In other words, the slaughter at Manassas, Ball's Bluff, Winchester, Shiloh are mild measures; these are appeals to the gods; but to release millions from dungeons, fetters, auction blocks, and raise them to life, this is a "desperate measure," this is to "move hell"!

Is it possible that any cataract should have been so far formed over this once clear eye that it now sees a state of Slavery to be a normal phase in the condition of human

beings? O Homer, once you sang as if you saw that Slavery, and not emancipation, was the murderous lopping off of the poor polliwog's tail!

So far as the principle,

From lower to the higher next,

Not to the top, is Nature's text,

is concerned, it is certainly true. Only, to apply it in the present case as against immediate emancipation gives an odd suggestion of a Sleepy Hollow somewhere near Cambridge. Does Homer remember nothing of the long and fearful years in which we have gone - God knows how wearily and slowly-from step to step up to this our Commencement Day? To speak of emancipation now as hasty, or a leap over essential steps, is as if Homer should go to the next Senior who, having made his graduation speech at the end of a full College course, is about to receive his diploma, and say: "My dear young man, festina lente! You must n't think of a diploma until you have been here four years yet. Come over, -our Ollendorf class meets at ten now."

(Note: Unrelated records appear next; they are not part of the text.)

-- ==== Sys2Proof/Laws/Step.lean ====
section
/-! SUPPORT. What a command and a step can do, said once: how a digest command ends, what `STPADV` does in each phase, and what a step is. -/

namespace Sys2Proof.Machine

/-- The end of a digest command that answers a next state (R210, R217, R240): delivered, faulted or cancelled. -/
theorem State.finish_next {e : End} {s t : State} (h : s.finish e = .next t) :
    (e = .done ∧ t = (s.deliver s.sc.ctx.h).dropSC.respond .digest .none) ∨
      (∃ c, e = .failed c ∧ t = s.dropSC.raiseFault c) ∨ (e = .cancelled ∧ t = s.dropSC.respond .cancelled .none) := by
  cases e with
  | done => exact .inl ⟨rfl, (Host.Outcome.next.inj h).symm⟩
  | failed c => exact .inr (.inl ⟨c, rfl, (Host.Outcome.next.inj h).symm⟩)
  | cancelled => exact .inr (.inr ⟨rfl, (Host.Outcome.next.inj h).symm⟩)
  | endless => cases h
  | refused r => cases h

/-- A digest command stops with a fault only when its source never ends. -/
theorem State.finish_fault {e : End} {s : State} {f : Fault} (h : s.finish e = .fault f) : e = .endless ∧ f = .neverCompletes := by
  cases e with
  | endless => exact ⟨rfl, (Host.Outcome.fault.inj h).symm⟩
  | done => cases h
  | failed c => cases h
  | cancelled => cases h
  | refused r => cases h

theorem State.finish_fault_iff (x : End) (s : State) (f : Fault) : s.finish x = .fault f ↔ x = .endless ∧ f = .neverCompletes := by
  constructor
  · exact State.finish_fault
  · rintro ⟨rfl, rfl⟩; rfl

/-- What `finish` leaves unchanged when it answers a next state: all but the result registers, `SC`, the status and the count of free values. -/
theorem State.finish_frame {e : End} {s t : State} (h : s.finish e = .next t) :
    t.srcid = s.srcid ∧ t.st = s.st ∧ t.dd = s.dd ∧ t.params = s.params ∧ t.env = s.env ∧ t.data = s.data ∧ t.host = s.host ∧
      t.stepReq = s.stepReq ∧ t.stepCtx = s.stepCtx ∧ t.rdata = s.rdata ∧
      (t.rkind ≠ .digest → t.digest = s.digest ∧ t.dighex = s.dighex) := by
  rcases State.finish_next h with ⟨-, rfl⟩ | ⟨c, -, rfl⟩ | ⟨-, rfl⟩ <;> simp

/-- The causes a digest command can end with (R311): those of classes (a) and (b). -/
def ioCause (c : Cause) : Prop := c ∈ [Cause.ioNotFound, .ioOpen, .ioRead, .ioNotDir, .ioScan, .ioEmpty]

theorem digestLoop_cause (fuel : Nat) (first : Bool) (src : Source) (c : Streaming) (e : Env) (x : Cause)
    (h : (digestLoop fuel first src c e).how = .failed x) : x = .ioRead := by
  induction fuel generalizing first src c e with
  | zero => cases h
  | succ fuel ih =>
    unfold digestLoop at h
    generalize (if first then (false, e) else e.cancelPoll) = p at h
    obtain ⟨stop, f⟩ := p
    dsimp only at h
    split at h
    · cases h
    · revert h
      cases (f.srcRead src).1 with
      | fail => intro h; exact (End.failed.inj h).symm
      | window w =>
        dsimp only
        split
        · intro h; cases h
        · split
          · exact ih _ _ _ _
          · intro h; cases h

theorem digestFile_cause (id : Word) (c : Streaming) (e : Env) (x : Cause) (h : (digestFile id c e).how = .failed x) : ioCause x := by
  unfold digestFile at h
  dsimp only at h
  revert h
  cases (e.openFile id).1 with
  | notFound => intro h; cases h; simp [ioCause]
  | fail => intro h; cases h; simp [ioCause]
  | opened k => intro h; rw [digestLoop_cause _ _ _ _ _ x h]; simp [ioCause]

theorem walkLoop_cause (p : Params) (c : Streaming) (fuel : Nat) (d : Directory) (e : Env) (x : Cause)
    (h : (walkLoop p c fuel d e).how = .failed x) : x = .ioScan := by
  induction fuel generalizing d e with
  | zero => cases h
  | succ fuel ih =>
    unfold walkLoop at h
    rcases hw : d.work with _ | ⟨⟨pre, id⟩, rest⟩
    · rw [hw] at h; cases h
    · rw [hw] at h
      dsimp only at h
      revert h
      cases (e.scan id).1 with
      | notDir => intro h; cases h; rfl
      | fail => intro h; cases h; rfl
      | entries l =>
        dsimp only
        split
        · exact ih _ _
        · intro h; cases h

theorem enumerate_cause (p : Params) (root : Word) (c : Streaming) (e : Env) (x : Cause)
    (h : (enumerate p root c e).how = .failed x) : ioCause x := by
  unfold enumerate at h
  dsimp only at h
  revert h
  cases (e.scan root).1 with
  | notDir => intro h; cases h; simp [ioCause]
  | fail => intro h; cases h; simp [ioCause]
  | entries l =>
    dsimp only
    split
    · intro h; rw [walkLoop_cause _ _ _ _ _ x h]; simp [ioCause]
    · intro h; cases h

theorem hashFiles_cause (ents : List (List Byte × Word)) (first : Bool) (c : Streaming) (d : Directory) (e : Env) (x : Cause)
    (h : (hashFiles ents first c d e).how = .failed x) : ioCause x := by
  induction ents generalizing first c d e with
  | nil => cases h
  | cons y ents ih =>
    obtain ⟨key, id⟩ := y
    unfold hashFiles at h
    generalize (if first then (false, e) else e.cancelPoll) = p at h
    obtain ⟨stop, f⟩ := p
    dsimp only at h
    split at h
    · cases h
    · revert h
      cases hh : (digestFile id c f).how with
      | done => exact ih _ _ _ _
      | failed z => intro h; cases h; exact digestFile_cause id c f x hh
      | cancelled => intro h; cases h
      | endless => intro h; cases h
      | refused r => intro h; cases h
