/-- The arithmetic definition of `rotl32` (R142). -/
theorem toNat_rotl32 (x : Word) {n : Nat} (hn : n < 32) :
    (rotl32 x n).toNat = x.toNat * 2 ^ n % 2 ^ 32 + x.toNat / 2 ^ (32 - n) := by
  calc (rotl32 x n).toNat
      = x.toNat * 2 ^ n % 2 ^ 32 ||| x.toNat / 2 ^ (32 - n) := by
        rw [rotl32_eq_rotateLeft x hn, BitVec.toNat_rotateLeft, Nat.mod_eq_of_lt hn, Nat.shiftLeft_eq, Nat.shiftRight_eq_div_pow]
    _ = x.toNat * 2 ^ n % 2 ^ 32 + x.toNat / 2 ^ (32 - n) := by
        rw [mul_two_pow_mod_word _ hn, Nat.two_pow_add_eq_or_of_lt (toNat_div_two_pow_lt x hn)]

/-- Bit `k` moves to bit `(k + n) mod 32` (R142): up by `n`, or past the top and down by `32 - n`. -/
theorem getLsbD_rotl32 (x : Word) {n k : Nat} (hn : n < 32) (hk : k < 32) : (rotl32 x n).getLsbD ((k + n) % 32) = x.getLsbD k := by
  rw [rotl32_eq_rotateLeft x hn, BitVec.getLsbD_rotateLeft_of_le hn]
  by_cases hwrap : k + n < 32
  · have hpos : (k + n) % 32 = k + n := Nat.mod_eq_of_lt hwrap
    simp [hpos, hwrap]
  · have hpos : (k + n) % 32 = k + n - 32 := by omega
    have hback : 32 - n + (k + n - 32) = k := by omega
    have hlow : k + n - 32 < n := by omega
    simp [hpos, hback, hlow]

/-- Settles O13: the two parts of a rotation do not overlap, and each bit goes up by `n` or wraps. -/
theorem rotateLeft : Obligations.RotateLeft := fun x _ _ hn =>
  ⟨toNat_rotl32 x (Nat.lt_succ_of_le hn), fun _ hk => getLsbD_rotl32 x (Nat.lt_succ_of_le hn) hk⟩

/-! ## The round functions -/

/-- `F` selects by `B` (R143). -/
theorem getLsbD_fnF (b c d : Word) {k : Nat} (hk : k < 32) :
    (fnF b c d).getLsbD k = if b.getLsbD k then c.getLsbD k else d.getLsbD k := by
  rw [fnF, BitVec.getLsbD_or, BitVec.getLsbD_and, BitVec.getLsbD_and, BitVec.getLsbD_not, decide_eq_true hk, Bool.true_and]
  cases b.getLsbD k <;> simp

/-- `G` is `F` with the selector last (R144). -/
theorem fnG_eq_fnF (b c d : Word) : fnG b c d = fnF d b c := by
  rw [fnG, fnF, BitVec.and_comm b, BitVec.and_comm c]

theorem getLsbD_fnH (b c d : Word) (k : Nat) : (fnH b c d).getLsbD k = ((b.getLsbD k ^^ c.getLsbD k) ^^ d.getLsbD k) := by
  rw [fnH, BitVec.getLsbD_xor, BitVec.getLsbD_xor]

theorem getLsbD_fnI (b c d : Word) {k : Nat} (hk : k < 32) : (fnI b c d).getLsbD k = (c.getLsbD k ^^ (b.getLsbD k || !d.getLsbD k)) := by
  rw [fnI, BitVec.getLsbD_xor, BitVec.getLsbD_or, BitVec.getLsbD_not, decide_eq_true hk, Bool.true_and]

/-- Settles O14: `F` and `G` are one selection, `H` and `I` are read off bit by bit. -/
theorem roundFunctions : Obligations.RoundFunctions := fun b c d k hk =>
  ⟨getLsbD_fnF b c d hk, by rw [fnG_eq_fnF, getLsbD_fnF d b c hk], getLsbD_fnH b c d k, getLsbD_fnI b c d hk⟩

end Sys2Proof.Machine

/-! # The block compressor (O15 to O18)

The four step rows are one shape (R163); the rounds differ in the step numbers, the function, the index rule and the row of `ROT` only. -/

namespace Sys2Proof.Machine

/-! ## The step rows (R163 to R167) -/

/-- Each step row completes with a step of the shape of R163. -/
theorem exec_stepRow {i : Instr} {pos : BitVec 4} (s : State) (h : i ∈ [.stepFF pos, .stepGG pos, .stepHH pos, .stepII pos]) :
    ∃ fn g n, exec i s = .next (s.applyStep (Context.stepShape fn g n)) := by
  simp only [List.mem_cons, List.not_mem_nil, or_false] at h
  obtain rfl | rfl | rfl | rfl := h
  · exact ⟨fnF, _, stepNumber 0#2 pos, rfl⟩
  · exact ⟨fnG, _, stepNumber 1#2 pos, rfl⟩
  · exact ⟨fnH, _, stepNumber 2#2 pos, rfl⟩
  · exact ⟨fnI, _, stepNumber 3#2 pos, rfl⟩

/-- A step leaves the state of R163, with the constant, the amount and the round of its step number. -/
theorem State.applyStep_stepShape (s : State) (fn : Word → Word → Word → Word) (g : BitVec 4) (n : BitVec 6) :
    s.applyStep (Context.stepShape fn g n) = afterStep fn g (tOf n) (sOf n) (roundOf n) s := by
  cases hctx : s.stepCtx with
  | sc => rw [s.applyStep_sc _ hctx]; simp only [afterStep, hctx]; rfl
  | st => rw [s.applyStep_st _ hctx]; simp only [afterStep, hctx]; rfl

/-- What the four rows have in common: the step at position `pos` of round `rnd + 1` is the step number `i = 16 rnd + pos`, whose constant, amount and
message word it takes (R112). -/
theorem State.applyStep_round (s : State) (fn : Word → Word → Word → Word) (index : Nat → Nat) {rnd : BitVec 2} {pos : BitVec 4} {i : Nat}
    (hi : 16 * rnd.toNat + pos.toNat = i) :
    s.applyStep (Context.stepShape fn (BitVec.ofNat 4 (index (stepNumber rnd pos).toNat)) (stepNumber rnd pos)) =
      afterStep fn (BitVec.ofNat 4 (index i)) (tTable.getD i 0) ((rotRow rnd).getD (i % 4) 0) (BitVec.ofNat 3 (rnd.toNat + 1)) s := by
  rw [s.applyStep_stepShape, tOf, sOf, roundOf_stepNumber, stepNumber_rnd, stepNumber_toNat, hi]

/-- Settles O15: the four rows are one shape, each at its round's step numbers, index rule and row of `ROT`. -/
theorem stepKinds : Obligations.StepKinds := fun pos s =>
  ⟨congrArg Host.Outcome.next (s.applyStep_round fnF (fun i => i) (rnd := 0#2) (pos := pos) (Nat.zero_add _)),
    congrArg Host.Outcome.next (s.applyStep_round fnG (fun i => 5 * i + 1) (rnd := 1#2) (pos := pos) rfl),
    congrArg Host.Outcome.next (s.applyStep_round fnH (fun i => 3 * i + 5) (rnd := 2#2) (pos := pos) rfl),
    congrArg Host.Outcome.next (s.applyStep_round fnI (fun i => 7 * i) (rnd := 3#2) (pos := pos) rfl)⟩

/-! ## The frame of a step -/

/-- Of `SC`, a step keeps whatever a replacement of its context by the next one keeps. -/
theorem State.applyStep_keeps_sc {α : Type} (s : State) {f : Context → Context × StepRecord} (p : Streaming → α)
    (hp : p { s.sc with ctx := (f s.sc.ctx).1 } = p s.sc) : p (s.applyStep f).sc = p s.sc := by
  cases hctx : s.stepCtx with
  | sc => rw [s.applyStep_sc f hctx]; exact hp
  | st => rw [s.applyStep_st f hctx]

/-- Of `ST`, a step keeps whatever `Stepper.withStep` keeps. -/
theorem State.applyStep_keeps_st {α : Type} (s : State) {f : Context → Context × StepRecord} (p : Stepper → α)
    (hp : p (s.st.withStep (f s.st.ctx)) = p s.st) : p (s.applyStep f).st = p s.st := by
  cases hctx : s.stepCtx with
  | sc => rw [s.applyStep_sc f hctx]
  | st => rw [s.applyStep_st f hctx]; exact hp

@[simp] theorem State.applyStep_phase (s : State) (f : Context → Context × StepRecord) : (s.applyStep f).st.phase = s.st.phase :=
  s.applyStep_keeps_st Stepper.phase (Stepper.withStep_phase _ _)

/-- A step changes no flag (R163, R26). -/
@[simp] theorem State.applyStep_statusWord (s : State) (f : Context → Context × StepRecord) : (s.applyStep f).statusWord = s.statusWord := by
  simp [State.statusWord]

Or here, say, is an old tree which has been slowly rotting, until a breath only may bring it to the earth; now, merely because it falls with a crash, and the splinters fly, shall we accuse the blithe breeze which did the work of being a revolutionary tornado, moving Acheron?

Let us trust that Providence will "presume to jog the elbow" of Homer, that he may no longer nod whilst the first page in God's account with America is closing, and when it is plain that upon the virtue and earnestness of the current hour it must depend whether there shall be any balance in favour of this nation to be carried to the fresh page, or to entitle it to further trust.

IX

WAR FOR THE UNION

WE are told, with a frequency and vehemence which so simple a proposition could scarcely be supposed to evoke, that "this is a war for the Union." We can account for the vehemence by the supposition that this sentence has a reverse side, which is, that "this is not a war for emancipation."

We do not need a war for emancipation. Slavery is the creature of positive law; it is maintainable only by systematic force. Only withdraw the positive supports of Slavery, only let the government declare that it will henceforth ignore the relation of master and slave, — and Slavery falls by its own weight.

But has not this idea of a "war for the Union" its comic side? I once knew of a father's whipping his child because the child did not love him so well as it did its nurse, and it seemed to me an odd way to cultivate filial affection; but is it not so that we are recovering unity with the South? If that Union had not been already dead, surely we have sent artillery enough down there to have killed it several times. Whether we shall succeed with our arms or not, it would be a corpse that we conquered, galvanize it as we might. My theory of General McClellan is that he has just sense enough to see that, the object assigned being to restore the Union, the more he should fight the less Union he would have. He had probably concluded that harmony was more likely to come by his sitting on the Potomac and waiting for it to turn up; and he might have been sitting there still if the country had not been of a different opinion.